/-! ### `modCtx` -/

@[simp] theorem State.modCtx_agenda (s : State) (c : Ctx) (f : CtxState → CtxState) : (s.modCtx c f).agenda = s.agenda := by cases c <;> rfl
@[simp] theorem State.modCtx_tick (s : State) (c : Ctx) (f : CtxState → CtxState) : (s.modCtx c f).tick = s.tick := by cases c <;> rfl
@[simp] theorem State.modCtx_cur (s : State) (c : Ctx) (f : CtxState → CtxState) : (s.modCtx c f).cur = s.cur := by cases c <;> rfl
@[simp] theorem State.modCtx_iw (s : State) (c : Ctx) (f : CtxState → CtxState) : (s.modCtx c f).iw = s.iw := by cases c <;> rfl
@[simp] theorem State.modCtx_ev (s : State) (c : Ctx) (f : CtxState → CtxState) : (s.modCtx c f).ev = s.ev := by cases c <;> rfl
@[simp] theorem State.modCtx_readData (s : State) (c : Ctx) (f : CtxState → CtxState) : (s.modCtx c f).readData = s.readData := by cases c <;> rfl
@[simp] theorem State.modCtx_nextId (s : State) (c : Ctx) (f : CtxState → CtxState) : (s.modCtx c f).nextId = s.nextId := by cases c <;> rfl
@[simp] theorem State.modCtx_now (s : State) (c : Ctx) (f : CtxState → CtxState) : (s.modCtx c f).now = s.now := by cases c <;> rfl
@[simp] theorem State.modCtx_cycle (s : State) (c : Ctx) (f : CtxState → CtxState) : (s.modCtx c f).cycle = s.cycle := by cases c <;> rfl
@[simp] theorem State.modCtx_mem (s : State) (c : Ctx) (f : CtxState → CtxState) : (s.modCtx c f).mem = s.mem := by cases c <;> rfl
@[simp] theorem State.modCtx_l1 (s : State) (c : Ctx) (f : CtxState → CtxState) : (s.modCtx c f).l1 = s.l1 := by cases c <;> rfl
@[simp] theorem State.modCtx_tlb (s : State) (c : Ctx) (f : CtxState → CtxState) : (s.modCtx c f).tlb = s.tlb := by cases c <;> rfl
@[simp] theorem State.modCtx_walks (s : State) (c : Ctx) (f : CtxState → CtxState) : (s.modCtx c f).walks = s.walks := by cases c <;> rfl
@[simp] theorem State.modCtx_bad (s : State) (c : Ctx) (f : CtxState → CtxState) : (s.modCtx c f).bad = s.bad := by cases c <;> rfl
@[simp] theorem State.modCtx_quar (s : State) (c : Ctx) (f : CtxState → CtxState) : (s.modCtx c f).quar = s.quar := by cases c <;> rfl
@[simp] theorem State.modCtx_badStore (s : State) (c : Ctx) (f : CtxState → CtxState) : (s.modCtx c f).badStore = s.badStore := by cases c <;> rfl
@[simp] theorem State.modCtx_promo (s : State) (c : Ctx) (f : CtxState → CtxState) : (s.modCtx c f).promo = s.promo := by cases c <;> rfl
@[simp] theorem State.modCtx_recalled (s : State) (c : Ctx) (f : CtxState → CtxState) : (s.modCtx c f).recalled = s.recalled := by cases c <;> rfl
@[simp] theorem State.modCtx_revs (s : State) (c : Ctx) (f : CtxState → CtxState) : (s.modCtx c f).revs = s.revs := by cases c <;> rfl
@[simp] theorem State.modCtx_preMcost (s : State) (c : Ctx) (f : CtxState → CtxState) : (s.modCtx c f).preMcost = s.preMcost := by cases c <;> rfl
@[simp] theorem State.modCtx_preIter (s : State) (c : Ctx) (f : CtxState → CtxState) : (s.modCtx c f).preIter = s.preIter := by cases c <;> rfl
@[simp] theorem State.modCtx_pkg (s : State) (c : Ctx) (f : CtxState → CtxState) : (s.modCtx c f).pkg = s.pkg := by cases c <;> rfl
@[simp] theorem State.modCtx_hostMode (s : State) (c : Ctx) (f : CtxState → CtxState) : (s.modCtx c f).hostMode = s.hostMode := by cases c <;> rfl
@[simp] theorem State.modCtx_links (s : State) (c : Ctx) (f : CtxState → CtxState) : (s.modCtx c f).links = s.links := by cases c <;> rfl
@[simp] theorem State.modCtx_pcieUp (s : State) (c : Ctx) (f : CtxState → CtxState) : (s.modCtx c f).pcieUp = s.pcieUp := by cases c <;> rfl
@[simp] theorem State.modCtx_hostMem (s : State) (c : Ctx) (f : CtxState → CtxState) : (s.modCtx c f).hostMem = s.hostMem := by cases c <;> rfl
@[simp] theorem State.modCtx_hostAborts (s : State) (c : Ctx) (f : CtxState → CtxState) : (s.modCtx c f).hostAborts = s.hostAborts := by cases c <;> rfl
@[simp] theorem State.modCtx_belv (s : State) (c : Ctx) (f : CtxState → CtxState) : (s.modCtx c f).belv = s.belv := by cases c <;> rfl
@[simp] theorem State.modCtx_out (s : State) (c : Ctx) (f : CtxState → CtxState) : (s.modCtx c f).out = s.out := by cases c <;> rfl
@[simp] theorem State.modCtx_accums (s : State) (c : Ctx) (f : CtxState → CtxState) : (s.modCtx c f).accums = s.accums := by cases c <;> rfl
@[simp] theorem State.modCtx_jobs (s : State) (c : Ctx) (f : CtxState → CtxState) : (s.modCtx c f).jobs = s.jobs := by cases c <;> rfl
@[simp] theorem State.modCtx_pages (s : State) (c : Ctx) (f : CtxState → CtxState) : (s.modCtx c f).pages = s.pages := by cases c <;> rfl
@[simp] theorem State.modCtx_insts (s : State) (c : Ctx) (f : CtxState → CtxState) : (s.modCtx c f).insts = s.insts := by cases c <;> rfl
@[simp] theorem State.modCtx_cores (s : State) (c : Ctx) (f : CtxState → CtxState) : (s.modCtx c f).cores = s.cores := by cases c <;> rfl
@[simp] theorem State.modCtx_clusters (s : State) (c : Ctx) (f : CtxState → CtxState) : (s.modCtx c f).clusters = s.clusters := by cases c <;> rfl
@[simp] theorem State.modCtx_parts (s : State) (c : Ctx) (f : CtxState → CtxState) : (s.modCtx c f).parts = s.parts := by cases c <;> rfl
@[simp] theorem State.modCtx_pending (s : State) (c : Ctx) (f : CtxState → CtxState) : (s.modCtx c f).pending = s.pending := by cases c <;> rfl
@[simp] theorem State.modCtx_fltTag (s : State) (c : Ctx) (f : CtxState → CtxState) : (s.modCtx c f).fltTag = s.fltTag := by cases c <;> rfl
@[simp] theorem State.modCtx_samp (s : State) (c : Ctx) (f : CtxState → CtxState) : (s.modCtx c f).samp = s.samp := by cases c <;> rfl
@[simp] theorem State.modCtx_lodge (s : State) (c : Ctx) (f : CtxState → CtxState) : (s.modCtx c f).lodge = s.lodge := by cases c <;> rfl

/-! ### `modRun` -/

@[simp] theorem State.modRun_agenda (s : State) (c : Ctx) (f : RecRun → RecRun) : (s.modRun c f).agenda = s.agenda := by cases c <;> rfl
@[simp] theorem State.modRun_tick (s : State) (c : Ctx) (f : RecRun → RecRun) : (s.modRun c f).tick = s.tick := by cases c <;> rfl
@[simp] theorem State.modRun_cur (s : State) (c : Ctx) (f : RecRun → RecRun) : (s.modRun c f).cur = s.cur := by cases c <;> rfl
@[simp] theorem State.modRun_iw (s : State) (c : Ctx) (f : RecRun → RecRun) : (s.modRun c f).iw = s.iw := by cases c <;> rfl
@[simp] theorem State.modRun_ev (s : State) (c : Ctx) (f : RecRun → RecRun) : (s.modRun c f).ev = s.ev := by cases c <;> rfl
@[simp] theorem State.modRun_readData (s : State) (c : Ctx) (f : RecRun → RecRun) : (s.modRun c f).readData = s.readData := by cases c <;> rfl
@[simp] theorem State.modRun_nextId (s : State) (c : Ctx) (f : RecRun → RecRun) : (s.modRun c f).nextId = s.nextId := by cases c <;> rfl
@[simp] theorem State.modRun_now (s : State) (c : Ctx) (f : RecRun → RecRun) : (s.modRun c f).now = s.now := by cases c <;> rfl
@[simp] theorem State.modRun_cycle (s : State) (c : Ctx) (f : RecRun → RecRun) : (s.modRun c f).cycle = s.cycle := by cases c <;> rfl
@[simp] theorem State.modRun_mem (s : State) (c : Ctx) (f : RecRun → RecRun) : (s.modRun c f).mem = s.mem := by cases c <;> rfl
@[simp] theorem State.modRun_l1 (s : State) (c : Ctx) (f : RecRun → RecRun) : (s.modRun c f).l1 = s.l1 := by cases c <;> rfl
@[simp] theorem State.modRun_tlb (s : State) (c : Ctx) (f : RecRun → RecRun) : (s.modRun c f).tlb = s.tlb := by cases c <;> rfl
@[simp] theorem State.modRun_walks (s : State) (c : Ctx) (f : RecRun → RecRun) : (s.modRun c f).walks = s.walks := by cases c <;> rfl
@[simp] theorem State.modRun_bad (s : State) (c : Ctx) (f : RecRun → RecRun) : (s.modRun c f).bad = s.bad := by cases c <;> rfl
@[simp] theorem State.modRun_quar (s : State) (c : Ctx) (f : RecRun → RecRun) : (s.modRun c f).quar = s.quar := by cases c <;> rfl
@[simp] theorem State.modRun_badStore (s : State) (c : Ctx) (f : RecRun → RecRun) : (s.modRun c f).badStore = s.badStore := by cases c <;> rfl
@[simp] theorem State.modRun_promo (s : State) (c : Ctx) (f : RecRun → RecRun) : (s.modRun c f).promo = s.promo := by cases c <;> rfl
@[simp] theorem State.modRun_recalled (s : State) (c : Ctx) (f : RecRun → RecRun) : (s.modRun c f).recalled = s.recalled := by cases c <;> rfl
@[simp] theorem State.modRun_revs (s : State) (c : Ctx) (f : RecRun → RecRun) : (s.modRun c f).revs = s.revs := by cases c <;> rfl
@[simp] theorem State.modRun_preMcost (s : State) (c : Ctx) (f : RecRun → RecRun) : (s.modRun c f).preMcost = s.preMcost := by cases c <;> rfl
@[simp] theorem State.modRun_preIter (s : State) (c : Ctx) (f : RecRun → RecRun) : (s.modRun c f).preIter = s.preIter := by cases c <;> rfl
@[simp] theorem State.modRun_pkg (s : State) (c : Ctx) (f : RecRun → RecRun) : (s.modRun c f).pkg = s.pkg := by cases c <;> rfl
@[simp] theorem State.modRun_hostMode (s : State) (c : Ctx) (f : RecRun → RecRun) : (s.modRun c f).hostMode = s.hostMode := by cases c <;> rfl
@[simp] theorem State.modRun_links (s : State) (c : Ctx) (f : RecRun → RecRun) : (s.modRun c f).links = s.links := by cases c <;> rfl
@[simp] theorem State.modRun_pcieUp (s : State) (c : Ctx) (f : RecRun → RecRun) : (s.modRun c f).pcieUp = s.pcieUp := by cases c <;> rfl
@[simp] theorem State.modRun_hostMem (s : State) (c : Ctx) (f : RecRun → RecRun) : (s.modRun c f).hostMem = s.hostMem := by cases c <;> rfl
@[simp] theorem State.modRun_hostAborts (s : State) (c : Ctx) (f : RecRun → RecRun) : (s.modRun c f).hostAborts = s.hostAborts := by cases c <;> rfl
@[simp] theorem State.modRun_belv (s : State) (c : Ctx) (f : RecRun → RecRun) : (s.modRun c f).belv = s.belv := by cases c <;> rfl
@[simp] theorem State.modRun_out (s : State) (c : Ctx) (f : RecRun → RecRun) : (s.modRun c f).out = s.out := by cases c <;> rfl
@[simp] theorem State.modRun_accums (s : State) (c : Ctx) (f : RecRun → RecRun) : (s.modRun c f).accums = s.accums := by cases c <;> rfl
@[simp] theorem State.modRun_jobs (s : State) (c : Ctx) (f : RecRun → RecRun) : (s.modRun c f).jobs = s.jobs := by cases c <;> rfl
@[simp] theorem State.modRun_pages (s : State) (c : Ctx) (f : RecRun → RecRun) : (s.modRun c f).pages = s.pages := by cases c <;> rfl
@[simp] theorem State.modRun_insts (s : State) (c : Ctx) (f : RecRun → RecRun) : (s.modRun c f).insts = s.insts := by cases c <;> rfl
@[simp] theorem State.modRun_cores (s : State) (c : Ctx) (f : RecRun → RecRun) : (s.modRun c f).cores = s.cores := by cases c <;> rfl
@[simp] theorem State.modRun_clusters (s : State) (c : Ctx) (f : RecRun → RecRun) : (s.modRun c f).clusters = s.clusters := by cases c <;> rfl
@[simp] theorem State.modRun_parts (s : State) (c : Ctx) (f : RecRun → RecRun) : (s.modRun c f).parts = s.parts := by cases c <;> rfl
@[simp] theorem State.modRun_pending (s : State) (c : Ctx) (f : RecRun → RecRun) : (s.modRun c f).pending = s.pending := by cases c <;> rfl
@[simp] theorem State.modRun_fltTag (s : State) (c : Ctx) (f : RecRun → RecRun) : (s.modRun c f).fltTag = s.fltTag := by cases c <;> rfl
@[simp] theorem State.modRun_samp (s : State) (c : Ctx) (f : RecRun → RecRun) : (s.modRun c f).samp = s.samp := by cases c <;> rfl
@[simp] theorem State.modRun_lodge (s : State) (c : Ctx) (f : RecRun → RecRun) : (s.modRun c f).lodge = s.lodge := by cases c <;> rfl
***
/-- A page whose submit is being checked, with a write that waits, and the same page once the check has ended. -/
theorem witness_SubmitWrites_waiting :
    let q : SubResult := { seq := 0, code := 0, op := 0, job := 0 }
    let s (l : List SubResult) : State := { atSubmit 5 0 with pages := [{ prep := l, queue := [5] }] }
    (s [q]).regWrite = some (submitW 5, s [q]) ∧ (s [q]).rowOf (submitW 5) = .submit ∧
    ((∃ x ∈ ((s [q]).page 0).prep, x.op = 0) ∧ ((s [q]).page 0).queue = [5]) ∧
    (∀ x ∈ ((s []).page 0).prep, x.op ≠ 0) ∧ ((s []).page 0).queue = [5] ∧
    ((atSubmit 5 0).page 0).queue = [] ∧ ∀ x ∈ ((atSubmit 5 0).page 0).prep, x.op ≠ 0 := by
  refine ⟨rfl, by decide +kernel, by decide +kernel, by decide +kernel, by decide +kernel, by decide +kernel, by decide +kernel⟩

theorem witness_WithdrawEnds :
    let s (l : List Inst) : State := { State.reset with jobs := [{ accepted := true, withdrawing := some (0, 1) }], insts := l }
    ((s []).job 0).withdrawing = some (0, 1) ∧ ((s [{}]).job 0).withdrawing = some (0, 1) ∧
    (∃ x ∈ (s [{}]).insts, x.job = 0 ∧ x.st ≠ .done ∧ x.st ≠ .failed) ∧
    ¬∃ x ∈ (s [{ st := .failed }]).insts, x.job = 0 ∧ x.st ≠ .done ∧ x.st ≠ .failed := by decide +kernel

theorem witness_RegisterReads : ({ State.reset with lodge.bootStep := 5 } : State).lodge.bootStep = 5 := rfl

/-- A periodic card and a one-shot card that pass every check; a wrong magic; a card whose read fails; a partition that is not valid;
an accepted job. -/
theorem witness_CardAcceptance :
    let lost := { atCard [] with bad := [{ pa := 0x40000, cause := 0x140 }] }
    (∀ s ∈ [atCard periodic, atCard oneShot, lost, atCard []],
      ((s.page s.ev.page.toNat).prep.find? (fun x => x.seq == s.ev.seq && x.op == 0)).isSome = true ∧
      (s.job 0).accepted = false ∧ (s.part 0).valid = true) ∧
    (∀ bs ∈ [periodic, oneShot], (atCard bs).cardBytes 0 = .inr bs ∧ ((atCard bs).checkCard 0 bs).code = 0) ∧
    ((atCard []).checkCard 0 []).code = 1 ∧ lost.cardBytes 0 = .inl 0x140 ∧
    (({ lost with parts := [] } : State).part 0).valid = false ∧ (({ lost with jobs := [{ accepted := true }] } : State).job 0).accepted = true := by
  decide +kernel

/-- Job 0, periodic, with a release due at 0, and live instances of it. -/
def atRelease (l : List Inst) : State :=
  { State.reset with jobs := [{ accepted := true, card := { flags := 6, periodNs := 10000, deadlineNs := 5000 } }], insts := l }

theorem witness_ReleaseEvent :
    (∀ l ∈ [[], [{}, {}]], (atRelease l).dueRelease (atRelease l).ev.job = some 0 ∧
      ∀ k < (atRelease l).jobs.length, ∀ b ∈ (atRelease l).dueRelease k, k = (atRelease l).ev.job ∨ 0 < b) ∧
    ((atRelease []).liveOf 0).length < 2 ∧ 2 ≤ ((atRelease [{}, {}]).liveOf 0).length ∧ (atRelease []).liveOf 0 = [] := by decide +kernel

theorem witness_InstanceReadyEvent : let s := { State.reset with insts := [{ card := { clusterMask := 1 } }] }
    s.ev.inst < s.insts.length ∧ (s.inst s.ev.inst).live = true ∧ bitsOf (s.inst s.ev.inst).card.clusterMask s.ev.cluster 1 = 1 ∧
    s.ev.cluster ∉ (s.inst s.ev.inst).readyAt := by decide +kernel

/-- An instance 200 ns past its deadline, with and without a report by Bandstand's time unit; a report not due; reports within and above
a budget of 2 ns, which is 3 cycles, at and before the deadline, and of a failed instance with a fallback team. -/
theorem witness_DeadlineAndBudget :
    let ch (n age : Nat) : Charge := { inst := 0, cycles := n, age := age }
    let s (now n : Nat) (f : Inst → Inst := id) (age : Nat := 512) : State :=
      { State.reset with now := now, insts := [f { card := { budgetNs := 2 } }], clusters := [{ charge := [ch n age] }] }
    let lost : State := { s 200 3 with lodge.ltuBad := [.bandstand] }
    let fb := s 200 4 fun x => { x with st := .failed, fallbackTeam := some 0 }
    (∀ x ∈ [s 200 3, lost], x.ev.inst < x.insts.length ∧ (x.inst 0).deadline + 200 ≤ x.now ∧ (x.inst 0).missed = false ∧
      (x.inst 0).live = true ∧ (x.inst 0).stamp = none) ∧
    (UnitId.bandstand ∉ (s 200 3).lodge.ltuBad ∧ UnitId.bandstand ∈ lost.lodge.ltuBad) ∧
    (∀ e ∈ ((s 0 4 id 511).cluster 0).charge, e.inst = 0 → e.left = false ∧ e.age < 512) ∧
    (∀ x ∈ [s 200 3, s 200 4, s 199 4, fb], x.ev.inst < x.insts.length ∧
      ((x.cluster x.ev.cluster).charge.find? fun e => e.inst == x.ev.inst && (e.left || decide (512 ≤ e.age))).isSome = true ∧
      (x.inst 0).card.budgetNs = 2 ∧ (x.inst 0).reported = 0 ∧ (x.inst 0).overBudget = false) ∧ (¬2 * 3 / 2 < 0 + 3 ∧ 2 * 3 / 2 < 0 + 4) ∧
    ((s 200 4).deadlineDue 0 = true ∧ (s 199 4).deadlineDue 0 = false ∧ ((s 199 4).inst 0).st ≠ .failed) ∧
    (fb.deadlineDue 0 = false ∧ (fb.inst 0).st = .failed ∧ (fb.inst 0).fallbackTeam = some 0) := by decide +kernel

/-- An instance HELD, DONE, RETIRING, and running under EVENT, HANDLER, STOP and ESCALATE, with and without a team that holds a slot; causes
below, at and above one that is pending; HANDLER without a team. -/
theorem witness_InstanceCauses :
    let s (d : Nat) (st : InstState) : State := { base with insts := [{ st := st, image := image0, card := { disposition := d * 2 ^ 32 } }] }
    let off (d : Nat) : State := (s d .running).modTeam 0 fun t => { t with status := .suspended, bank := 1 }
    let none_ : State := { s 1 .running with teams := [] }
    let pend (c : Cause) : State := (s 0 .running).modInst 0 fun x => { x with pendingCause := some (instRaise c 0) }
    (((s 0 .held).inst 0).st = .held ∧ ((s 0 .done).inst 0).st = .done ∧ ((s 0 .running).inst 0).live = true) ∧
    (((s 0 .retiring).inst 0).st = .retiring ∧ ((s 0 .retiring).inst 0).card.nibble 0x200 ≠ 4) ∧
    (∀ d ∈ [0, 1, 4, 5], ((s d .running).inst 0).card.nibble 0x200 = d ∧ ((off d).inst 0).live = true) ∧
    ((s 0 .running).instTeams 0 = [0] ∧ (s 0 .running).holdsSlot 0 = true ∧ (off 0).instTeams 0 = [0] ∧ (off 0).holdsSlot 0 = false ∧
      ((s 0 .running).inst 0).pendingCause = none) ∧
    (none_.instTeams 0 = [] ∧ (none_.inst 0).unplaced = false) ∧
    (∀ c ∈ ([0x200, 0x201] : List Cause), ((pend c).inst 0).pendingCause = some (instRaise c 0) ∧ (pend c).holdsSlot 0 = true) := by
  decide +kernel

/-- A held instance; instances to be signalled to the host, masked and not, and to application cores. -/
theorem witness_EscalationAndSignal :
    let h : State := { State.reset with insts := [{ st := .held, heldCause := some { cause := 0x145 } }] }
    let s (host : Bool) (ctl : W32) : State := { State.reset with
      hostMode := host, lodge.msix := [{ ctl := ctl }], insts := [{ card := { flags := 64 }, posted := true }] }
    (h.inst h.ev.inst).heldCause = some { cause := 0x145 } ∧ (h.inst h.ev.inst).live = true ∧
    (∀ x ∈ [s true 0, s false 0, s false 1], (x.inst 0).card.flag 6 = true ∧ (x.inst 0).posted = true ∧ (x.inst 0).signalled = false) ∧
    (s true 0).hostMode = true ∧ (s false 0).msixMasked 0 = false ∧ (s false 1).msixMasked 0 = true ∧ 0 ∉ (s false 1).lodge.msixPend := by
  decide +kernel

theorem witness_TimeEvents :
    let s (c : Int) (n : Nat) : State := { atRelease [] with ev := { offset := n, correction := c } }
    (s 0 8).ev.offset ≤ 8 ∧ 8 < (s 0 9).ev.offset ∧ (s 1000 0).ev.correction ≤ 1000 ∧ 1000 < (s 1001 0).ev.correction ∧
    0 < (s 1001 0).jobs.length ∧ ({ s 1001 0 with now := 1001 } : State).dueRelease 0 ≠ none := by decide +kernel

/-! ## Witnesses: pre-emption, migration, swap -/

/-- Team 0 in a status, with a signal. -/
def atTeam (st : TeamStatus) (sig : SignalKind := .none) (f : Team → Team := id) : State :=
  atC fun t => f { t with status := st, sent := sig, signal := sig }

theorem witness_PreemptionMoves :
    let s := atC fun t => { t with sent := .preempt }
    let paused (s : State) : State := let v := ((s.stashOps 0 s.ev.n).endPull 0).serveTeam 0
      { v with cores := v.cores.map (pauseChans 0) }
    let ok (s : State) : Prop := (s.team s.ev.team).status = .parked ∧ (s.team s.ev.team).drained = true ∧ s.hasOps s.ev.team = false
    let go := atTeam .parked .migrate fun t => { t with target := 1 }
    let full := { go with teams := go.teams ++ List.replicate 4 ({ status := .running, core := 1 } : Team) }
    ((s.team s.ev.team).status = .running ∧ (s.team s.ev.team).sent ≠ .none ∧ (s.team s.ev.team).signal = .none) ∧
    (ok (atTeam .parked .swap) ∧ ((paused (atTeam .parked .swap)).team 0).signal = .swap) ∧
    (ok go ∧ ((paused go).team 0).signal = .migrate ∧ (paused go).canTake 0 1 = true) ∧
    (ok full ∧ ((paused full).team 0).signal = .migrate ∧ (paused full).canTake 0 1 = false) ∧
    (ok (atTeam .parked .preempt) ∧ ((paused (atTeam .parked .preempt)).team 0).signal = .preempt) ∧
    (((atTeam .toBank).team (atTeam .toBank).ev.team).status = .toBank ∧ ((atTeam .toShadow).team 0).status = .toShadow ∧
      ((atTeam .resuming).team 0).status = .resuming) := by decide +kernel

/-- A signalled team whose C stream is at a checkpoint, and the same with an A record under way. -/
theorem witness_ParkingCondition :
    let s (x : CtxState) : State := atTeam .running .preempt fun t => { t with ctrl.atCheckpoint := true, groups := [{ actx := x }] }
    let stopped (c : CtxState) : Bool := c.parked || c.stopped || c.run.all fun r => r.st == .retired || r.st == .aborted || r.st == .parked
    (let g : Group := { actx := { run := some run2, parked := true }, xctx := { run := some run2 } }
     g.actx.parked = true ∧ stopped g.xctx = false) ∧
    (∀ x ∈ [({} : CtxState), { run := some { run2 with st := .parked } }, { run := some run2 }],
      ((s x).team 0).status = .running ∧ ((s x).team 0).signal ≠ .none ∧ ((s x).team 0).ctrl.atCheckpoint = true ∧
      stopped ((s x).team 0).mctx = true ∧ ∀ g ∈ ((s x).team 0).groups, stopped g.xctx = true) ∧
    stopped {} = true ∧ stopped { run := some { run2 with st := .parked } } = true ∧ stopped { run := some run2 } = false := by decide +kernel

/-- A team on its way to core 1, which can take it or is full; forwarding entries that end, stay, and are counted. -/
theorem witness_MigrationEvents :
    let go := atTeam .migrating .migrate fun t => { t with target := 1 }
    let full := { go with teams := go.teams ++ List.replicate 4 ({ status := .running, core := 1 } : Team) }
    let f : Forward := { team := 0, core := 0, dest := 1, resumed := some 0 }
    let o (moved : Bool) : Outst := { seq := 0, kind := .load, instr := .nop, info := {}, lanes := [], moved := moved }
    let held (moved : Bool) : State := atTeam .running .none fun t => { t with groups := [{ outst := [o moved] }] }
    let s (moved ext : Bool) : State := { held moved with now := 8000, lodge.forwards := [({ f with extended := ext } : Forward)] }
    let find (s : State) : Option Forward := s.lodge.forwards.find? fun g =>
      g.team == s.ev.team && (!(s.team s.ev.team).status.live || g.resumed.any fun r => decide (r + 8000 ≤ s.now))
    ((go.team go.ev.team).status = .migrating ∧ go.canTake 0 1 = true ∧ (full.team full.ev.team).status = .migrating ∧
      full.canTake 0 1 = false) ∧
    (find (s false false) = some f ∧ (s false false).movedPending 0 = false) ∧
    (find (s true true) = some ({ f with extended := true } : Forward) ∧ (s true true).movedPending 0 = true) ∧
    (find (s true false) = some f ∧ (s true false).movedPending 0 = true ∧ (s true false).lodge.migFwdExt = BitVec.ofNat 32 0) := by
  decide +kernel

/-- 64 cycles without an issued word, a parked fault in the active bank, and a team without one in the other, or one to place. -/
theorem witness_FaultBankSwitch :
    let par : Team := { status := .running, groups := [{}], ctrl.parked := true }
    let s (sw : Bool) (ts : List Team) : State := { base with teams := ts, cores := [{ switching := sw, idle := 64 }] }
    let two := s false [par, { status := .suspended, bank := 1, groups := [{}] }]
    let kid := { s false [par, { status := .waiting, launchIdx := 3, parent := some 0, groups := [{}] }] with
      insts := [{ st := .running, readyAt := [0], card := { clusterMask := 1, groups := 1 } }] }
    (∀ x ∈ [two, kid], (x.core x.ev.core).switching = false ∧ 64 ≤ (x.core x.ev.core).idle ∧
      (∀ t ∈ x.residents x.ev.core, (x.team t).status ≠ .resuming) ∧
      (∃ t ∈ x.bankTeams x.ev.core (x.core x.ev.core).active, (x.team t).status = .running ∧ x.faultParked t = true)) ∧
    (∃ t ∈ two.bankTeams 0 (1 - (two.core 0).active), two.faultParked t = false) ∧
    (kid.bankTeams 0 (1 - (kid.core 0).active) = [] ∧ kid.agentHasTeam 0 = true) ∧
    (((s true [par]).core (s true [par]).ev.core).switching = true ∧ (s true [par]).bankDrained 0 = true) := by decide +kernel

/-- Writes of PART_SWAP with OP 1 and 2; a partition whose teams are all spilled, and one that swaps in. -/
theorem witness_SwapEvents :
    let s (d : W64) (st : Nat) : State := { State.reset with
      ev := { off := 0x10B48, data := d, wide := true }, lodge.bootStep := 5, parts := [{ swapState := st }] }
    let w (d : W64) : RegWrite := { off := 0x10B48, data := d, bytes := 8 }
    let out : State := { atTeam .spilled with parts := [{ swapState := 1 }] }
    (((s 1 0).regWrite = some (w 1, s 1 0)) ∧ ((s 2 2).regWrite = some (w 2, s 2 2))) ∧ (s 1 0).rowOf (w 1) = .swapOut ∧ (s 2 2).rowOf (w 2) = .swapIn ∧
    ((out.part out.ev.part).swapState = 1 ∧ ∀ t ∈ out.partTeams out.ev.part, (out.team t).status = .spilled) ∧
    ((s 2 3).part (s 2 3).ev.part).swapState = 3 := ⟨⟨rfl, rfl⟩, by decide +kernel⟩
***
§ **ASSIGNMENT**: Nothing but the lines above from the one containing "theorem State.modRun_iw (s" through the one containing "theorem State.modRun_l1 (s" should appear in the answer, each repeated exactly.

§ **WRITTEN SOLUTION**:
@[simp] theorem State.modRun_iw (s : State) (c : Ctx) (f : RecRun → RecRun) : (s.modRun c f).iw = s.iw := by cases c <;> rfl
@[simp] theorem State.modRun_ev (s : State) (c : Ctx) (f : RecRun → RecRun) : (s.modRun c f).ev = s.ev := by cases c <;> rfl
@[simp] theorem State.modRun_readData (s : State) (c : Ctx) (f : RecRun → RecRun) : (s.modRun c f).readData = s.readData := by cases c <;> rfl
@[simp] theorem State.modRun_nextId (s : State) (c : Ctx) (f : RecRun → RecRun) : (s.modRun c f).nextId = s.nextId := by cases c <;> rfl
@[simp] theorem State.modRun_now (s : State) (c : Ctx) (f : RecRun → RecRun) : (s.modRun c f).now = s.now := by cases c <;> rfl
@[simp] theorem State.modRun_cycle (s : State) (c : Ctx) (f : RecRun → RecRun) : (s.modRun c f).cycle = s.cycle := by cases c <;> rfl
@[simp] theorem State.modRun_mem (s : State) (c : Ctx) (f : RecRun → RecRun) : (s.modRun c f).mem = s.mem := by cases c <;> rfl
@[simp] theorem State.modRun_l1 (s : State) (c : Ctx) (f : RecRun → RecRun) : (s.modRun c f).l1 = s.l1 := by cases c <;> rfl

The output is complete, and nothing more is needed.